■ **About this exercise**
Among the records that follow, find the line with "else (word, ReadOutcome.uncorrectable)" and the line with "(⟨acc.1.bytes ++ d.map". Set down those lines and all lines between them exactly, without adding anything.

■ **Raw data**

/-- A block as read: its bytes, which of its four quarters are poisoned at home, and which are uncorrectable. -/
structure BlockRead where
  bytes : List Byte
  poison : List Bool
  uncorr : List Bool
  deriving DecidableEq, Repr

/-- Any quarter of a block that is no good data. -/
def BlockRead.bad (b : BlockRead) : Bool := b.poison.any id || b.uncorr.any id

/-- One codeword of a block read and recorded. One that was written under the other code reads uncorrectable (R169). -/
def State.readCode (s : State) (die v block : Nat) (crumb : Bool) (q src : Nat) : List Nat × ReadOutcome × State :=
  let raw := s.rawBlock die v block
  let wires := codeWires crumb q
  let gone := s.erasedOn die v (blockChannel block)
  let erasedPos := (wires.zipIdx.filter (fun w => gone.contains w.1)).map (·.2)
  let word := wires.map (fun i => raw.getD i 0)
  let (w, o) :=
    if (codeQuarters crumb q).all (fun k => s.codeMark die v block k = markOf crumb) then
      readCodeword gf8 (checkCount crumb) stackMask word erasedPos
    else (word, ReadOutcome.uncorrectable)
  (w.take (w.length - checkCount crumb), o, s.noteRead die v block crumb q src o)

/-- A block read by one codeword, or in the crumb region by the crumbs that `need` selects; the others are not touched and give zeros
(R165, R167, R168). -/
def State.readQuarters (s : State) (die v block src : Nat) (need : Nat → Bool) : BlockRead × State :=
  if s.isCrumb die v block then
    (List.range 4).foldl (fun (acc : BlockRead × State) q =>
      if need q then
        let (d, o, t) := acc.2.readCode die v block true q src
        (⟨acc.1.bytes ++ d.map (BitVec.ofNat 8), acc.1.poison ++ [decide (o = .poisoned)],
          acc.1.uncorr ++ [decide (o = .uncorrectable)]⟩, t)
      else (⟨acc.1.bytes ++ List.replicate 32 0, acc.1.poison ++ [false], acc.1.uncorr ++ [false]⟩, acc.2)) (⟨[], [], []⟩, s)
  else
    let (d, o, t) := s.readCode die v block false 0 src
    (⟨d.map (BitVec.ofNat 8), List.replicate 4 (decide (o = .poisoned)),
      List.replicate 4 (decide (o = .uncorrectable))⟩, t)

/-- A whole block read (R165, R167). -/
def State.readBlock (s : State) (die v block src : Nat) : BlockRead × State := s.readQuarters die v block src (fun _ => true)

/-- Zeros, or bytes that read poisoned. -/
def poisonedBlock : BlockRead := ⟨List.replicate 128 0, List.replicate 4 true, List.replicate 4 false⟩

/-- The state code of a vault (R180). -/
def State.vState (s : State) (die v : Nat) : Nat := s.fget die (MFS_STATUS.STATE.unit v)

/-- Does a vault have a Glaze area in use (R205)? -/
def State.hasArea (s : State) (die v : Nat) : Bool := s.fbit die (GLZ_AREA.VALID.unit v)
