/-- A range operation acts on a line once the requests for it have completed (R293). -/
def State.rangeLate (s : State) (a line : Nat) : State :=
  match (s.cache a).rng with
  | some g =>
    if !g.later.contains line || s.mshrs.any (fun r => r.agent = a && r.line = line && r.sent) then s
    else
      let done := fun (ws : List Nat) (t : State) =>
        t.updCache a (fun c => { c with rng := some { g with waits := ws, later := g.later.filter (· ≠ line) } })
      match s.held a line with
      | none => done g.waits s
      | some l =>
        let locked := (mapFind (s.cache a).lines line).isSome && (s.lockOwner a l.way).isSome
        let s1 := if locked then s.finc (cacheDie a) (s.cacheRef a CACHE_RNG_STATUS.LOCKED_CNT) else s
        if g.skip && locked then done g.waits s1
        else if l.st = .m && g.op ≠ 2 then
          done (g.waits ++ [line]) ((s1.finc (cacheDie a) (s.cacheRef a CACHE_RNG_STATUS.WB_CNT)).rangeLine a g.op line)
        else done g.waits (s1.rangeLine a g.op line)
  | none => s

/-- DAT_S (R279). -/
def effDatS (agent line : Nat) (s : State) : State :=
  match s.takeMsg .datS agent line with
  | none => s
  | some (m, t) => if isCacheAgent agent then (t.granted agent line .s m.data m.poison).rangeLate agent line else t.outside agent line m.data m.poison

/-- DAT_E (R279). -/
def effDatE (agent line : Nat) (s : State) : State :=
  match s.takeMsg .datE agent line with
  | none => s
  | some (m, t) => if isCacheAgent agent then (t.granted agent line .e m.data m.poison).rangeLate agent line else t.outside agent line m.data m.poison

/-- What waited for a line is served once from the data of a DAT_NC, and nothing is kept; a copy that the cache holds is left as it stands
(R290, R295). An operation that writes is carried through as a write of its bytes: at a home that grants no caching, and past a disabled
cache. -/
def State.serveOnce (s : State) (agent line : Nat) (d : List Byte) (p : Bool) (rs : List Mshr) : State :=
  let c := s.cache agent
  let s1 := s.updCache agent (fun q =>
    { q with lines := mapErase q.lines line, side := q.side.filter (fun e => e.1 ≠ line) ++ [(line, ⟨.e, d, p, 0, 0⟩)] })
  let s2 := rs.foldl (fun u r =>
    match u.held agent line with
    | some l => u.hartInLine r l
    | none => u) s1
  let after := s2.held agent line
  let s3 := s2.updCache agent (fun q =>
    { q with
      lines := (match mapFind c.lines line with | some x => mapSet q.lines line x | none => q.lines),
      side := q.side.filter (fun e => e.1 ≠ line) ++ c.side.filter (fun e => e.1 = line) })
  let s4 := if (s3.held agent line).isSome then s3 else s3.dropL1 agent line
  match after with
  | some l =>
    if l.st = .m then
      s4.sendWrite (s.withClass (cacheDie agent) { mkMsg .wrInv agent line with
        data := l.data, mask := rs.foldl (fun k r => k ||| r.writeMask) 0, poison := l.poison }) [] []
    else s4
  | none => s4

/-- DAT_NC (R279, R274): what waits for the line is served: the oldest RD_NC, or all that waited for the line. -/
def effDatNc (agent line : Nat) (s : State) : State :=
  match s.takeMsg .datNc agent line with
  | none => s
  | some (m, t) =>
    if !isCacheAgent agent then t.outside agent line m.data m.poison
    else
      let here := fun (r : Mshr) => r.agent = agent && r.line = line && r.sent
      match takeFirst here t.mshrs with
      | none => t
      | some (first, rest) =>
        let mine := if first.nc then [first] else (t.mshrs.filter (fun r => here r && !r.nc)).filter (fun r => !r.side)
        let t0 : State := { t with mshrs := if first.nc then rest else t.mshrs.filter (fun r => !(here r && !r.nc)) }
        (if !first.nc && (t0.held agent line).isSome then mine.foldl (fun u r => u.tryAgain r) t0
         else t0.serveOnce agent line m.data m.poison mine).rangeLate agent line

/-- RSP_GRANT_E (R279): the held line is now exclusive. -/
def effRspGrantE (agent line : Nat) (s : State) : State :=
  match s.takeMsg .grantE agent line with
  | none => s
  | some (_, t) =>
    if !isCacheAgent agent then t.outside agent line [] false
    else match t.held agent line with
    | some l => (t.granted agent line .e l.data l.poison).rangeLate agent line
    | none =>
      -- the line left the cache while its upgrade was on its way: it is asked for again
      t.reask agent line

/-- The oldest write of a line that a cache has sent is performed at the home, and with it its stores (R291, R308). -/
def State.writeDone (s : State) (agent line : Nat) : State :=
  match takeFirst (fun o => decide (o.line = line)) (s.cache agent).outs with
  | some (o, rest) =>
    o.stores.foldl (fun t p => t.storeDone p.1 p.2) (s.updCache agent (fun c => { c with outs := rest }))
  | none => s

/-- RSP_CMP (R283): the write is performed at the home. -/
def effRspCmp (agent line : Nat) (s : State) : State :=
  match s.takeMsg .cmp agent line with
  | none => s
  | some (_, t) =>
    if isCacheAgent agent then t.writeDone agent line
    else t.outside agent line [] false

/-- A range operation ends its wait for a line. -/
def Cache.rangeAck (c : Cache) (line : Nat) : Cache :=
  match c.rng with
  | some r => { c with rng := some { r with waits := r.waits.filter (· ≠ line) } }
  | none => c

/-- RSP_WBACK (R281): the write-back buffer entry is free; requests for the line that waited for it leave. -/
def effRspWback (agent line : Nat) (s : State) : State :=
  match s.takeMsg .wback agent line with
  | none => s
  | some (_, t) =>
    if !isCacheAgent agent then t.outside agent line [] false
    else
      let t1 : State := t.updCache agent (fun c => Cache.rangeAck { c with wb := mapErase c.wb line } line)
      let t1' := t1.drainMerge agent (fun e => e.line = line && e.due)
      let t2 : State := { t1' with harts := t1'.harts.map (fun h => (h.1, { h.2 with wbWait := h.2.wbWait.filter (· ≠ line) })) }
      let waits := fun (r : Mshr) => r.agent = agent && r.line = line && !r.sent
      (t2.mshrs.filter waits).foldl (fun u r => if r.nc then u.bypass r else u.tryAgain r)
        { t2 with mshrs := t2.mshrs.filter (fun r => !waits r) }

/-! ## Merging buffer, prefetch, range operations -/

/-- A store merged into the merging buffer: an entry that is full drains, and a 33rd line drains the oldest (R291). -/
def State.mergeStore (s : State) (a line off : Nat) (d : List Byte) (h : Nat) : State :=
  let es := (s.cache a).merge
  let mask := (2 ^ d.length - 1) * 2 ^ off
  let put := fun (e : MergeEnt) =>
    { e with data := putBytes e.data off d, mask := e.mask ||| mask, harts := (h :: e.harts).dedup }
  let s1 :=
    if es.any (fun e => e.line = line) then s.setMerge a (es.map (fun e => if e.line = line then put e else e))
    else
      let s0 :=
        match es with
        | old :: _ => if 32 ≤ es.length then s.drainMerge a (fun e => e.line = old.line) else s
        | [] => s
      let fresh : MergeEnt := ⟨line, List.replicate 64 0, 0, [], false⟩
      s0.setMerge a ((s0.cache a).merge ++ [put fresh])
  s1.drainMerge a (fun e => e.mask = fullLine)

/-- MERGE_TIMEOUT (R291): the oldest entry has stood for MERGE_CTRL.TIMEOUT cycles and drains. -/
def effMergeTimeout (agent : Nat) (s : State) : State :=
  match (s.cache agent).merge with
  | [] => s
  | e :: _ => s.drainMerge agent (fun x => x.line = e.line)

/-- Is a line one that a prefetch may bring: coherent, local, cached, and not held or asked for (R292)? -/
def State.prefetchable (s : State) (a line : Nat) : Bool :=
  let at_ := attrIn (mapGet [] s.rat (cacheDie a)) (line * 64)
  at_.1 = .coherent && at_.2 ≠ 2 && s.homeOf line ≠ .none && s.cacheOn a && (s.held a line).isNone &&
  !s.mshrs.any (fun r => r.agent = a && r.line = line) && (mapFind (s.cache a).wb line).isNone

/-- A prefetch of a line into the side buffer (R292). -/
def State.prefetchLine (s : State) (a line : Nat) (write : Bool) : State :=
  if s.prefetchable a line then
    s.fetchLine { agent := a, line := line, side := true, cls := 0, hart := none, op := if write then .zero else .load,
                  addr := line * 64, len := 0, data := [], code := 0, sent := false }
  else s

/-- A demand access trains the stride prefetcher: 16 streams, strides of 1 to 32 lines (R292). The accesses of one requester make one stream
(DESIGN CHOICE, log entry 58: the spec does not say how accesses are assigned to streams). -/
def State.trainStride (s : State) (a who line : Nat) : State :=
  s.updCache a (fun c =>
    match c.streams.find? (fun p => p.who = who) with
    | none =>
      let fresh : PfStream := ⟨who, line, 0, 1⟩
      { c with streams := (c.streams ++ [fresh]).drop (c.streams.length + 1 - 16) }
    | some p =>
      let st := (line : Int) - (p.last : Int)
      let ok := 1 ≤ st.natAbs && st.natAbs ≤ 32
      let n := if ok && st = p.stride then p.count + 1 else 2
      if st = 0 then c
      else 
        let upd : PfStream := ⟨who, line, if ok then st else 0, n⟩
        { c with streams := c.streams.map (fun q => if q.who = who then upd else q) })

/-- STRIDE_PREFETCH (R292): the first confident stream's line DIST ahead is fetched in S. -/
def effStridePrefetch (agent : Nat) (s : State) : State :=
  if !isCacheAgent agent || !s.fbit (cacheDie agent) (s.cacheRef agent CACHE_PF_CTRL.STRIDE_EN) then s
  else
    let dist := max 1 (s.fget (cacheDie agent) (s.cacheRef agent CACHE_PF_CTRL.DIST))
    let targets := ((s.cache agent).streams.filter (fun p => 3 ≤ p.count && p.stride ≠ 0)).map (fun p =>
      ((p.last : Int) + (if p.stride < 0 then -(dist : Int) else (dist : Int))).toNat)
    match targets.find? (fun l => s.prefetchable agent l) with
    | some l => s.prefetchLine agent l false
    | none => s

/-- ZICBOP_PREFETCH (R292): prefetch.r and .i fetch in S, prefetch.w in E. -/
def effZicbopPrefetch (hart addr : Nat) (write : Bool) (s : State) : State :=
  let a := hart / 32
  if 64 ≤ hart || 2 ^ 44 ≤ addr || !s.fbit (cacheDie a) (s.cacheRef a CACHE_PF_CTRL.ZICBOP_EN) then s
  else s.prefetchLine a (addr / 64) write

/-- The registers of a range operation: first byte, first byte beyond, skip locked ways (R298, R299). -/
def State.rangeOf (s : State) (a : Nat) : Nat × Nat × Bool :=
  let g := fun f => s.fget (cacheDie a) (s.cacheRef a f)
  let base := g CACHE_RNG_BASE.BASE * 64
  (base, min (2 ^ 44) (base + g CACHE_RNG_LEN.LEN * 64), g CACHE_RNG_OP.SKIP_LOCKED = 1)

/-- A range operation on every line that a cache holds of its range (R293, R294); the lines that it writes back are awaited, and lines with a
request outstanding come after it. A length of 0 completes at once (R298). -/
def State.rangeRun (s : State) (a op : Nat) : State :=
  let d := cacheDie a
  let (lo, hi, skip) := s.rangeOf a
  let inR := fun line => lo ≤ line * 64 && line * 64 < hi
  let start := s.fsets d [(s.cacheRef a CACHE_RNG_OP.OP, op), (s.cacheRef a CACHE_RNG_STATUS.LOCKED_CNT, 0),
    (s.cacheRef a CACHE_RNG_STATUS.WB_CNT, 0)]
  if hi ≤ lo then start
  else
    let s0 := (start.fset d (s.cacheRef a CACHE_RNG_OP.BUSY) 1).drainMerge a (fun e => inR e.line)
    let later := ((s0.mshrs.filter (fun r => r.agent = a && r.sent && inR r.line)).map (·.line)).dedup
    let locked := fun (l : CLine) => (s0.lockOwner a l.way).isSome
    let now := fun (e : Nat × CLine) => inR e.1 && !later.contains e.1
    let ways := (s0.cache a).lines.filter now
    let side := (s0.cache a).side.filter now
    let acted := (ways.filter (fun e => !(skip && locked e.2))) ++ side
    let dirty := acted.filter (fun e => e.2.st = .m && op ≠ 2)
    let s1 := (s0.fset d (s0.cacheRef a CACHE_RNG_STATUS.LOCKED_CNT) (ways.filter (fun e => locked e.2)).length).fset d
      (s0.cacheRef a CACHE_RNG_STATUS.WB_CNT) dirty.length
    let s2 := acted.foldl (fun t e => t.rangeLine a op e.1) s1
    s2.updCache a (fun c => { c with rng := some ⟨dirty.map (·.1), op, skip, later⟩ })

■ **Answer to this problem**
    else (word, ReadOutcome.uncorrectable)
  (w.take (w.length - checkCount crumb), o, s.noteRead die v block crumb q src o)

/-- A block read by one codeword, or in the crumb region by the crumbs that `need` selects; the others are not touched and give zeros
(R165, R167, R168). -/
def State.readQuarters (s : State) (die v block src : Nat) (need : Nat → Bool) : BlockRead × State :=
  if s.isCrumb die v block then
    (List.range 4).foldl (fun (acc : BlockRead × State) q =>
      if need q then
        let (d, o, t) := acc.2.readCode die v block true q src
        (⟨acc.1.bytes ++ d.map (BitVec.ofNat 8), acc.1.poison ++ [decide (o = .poisoned)],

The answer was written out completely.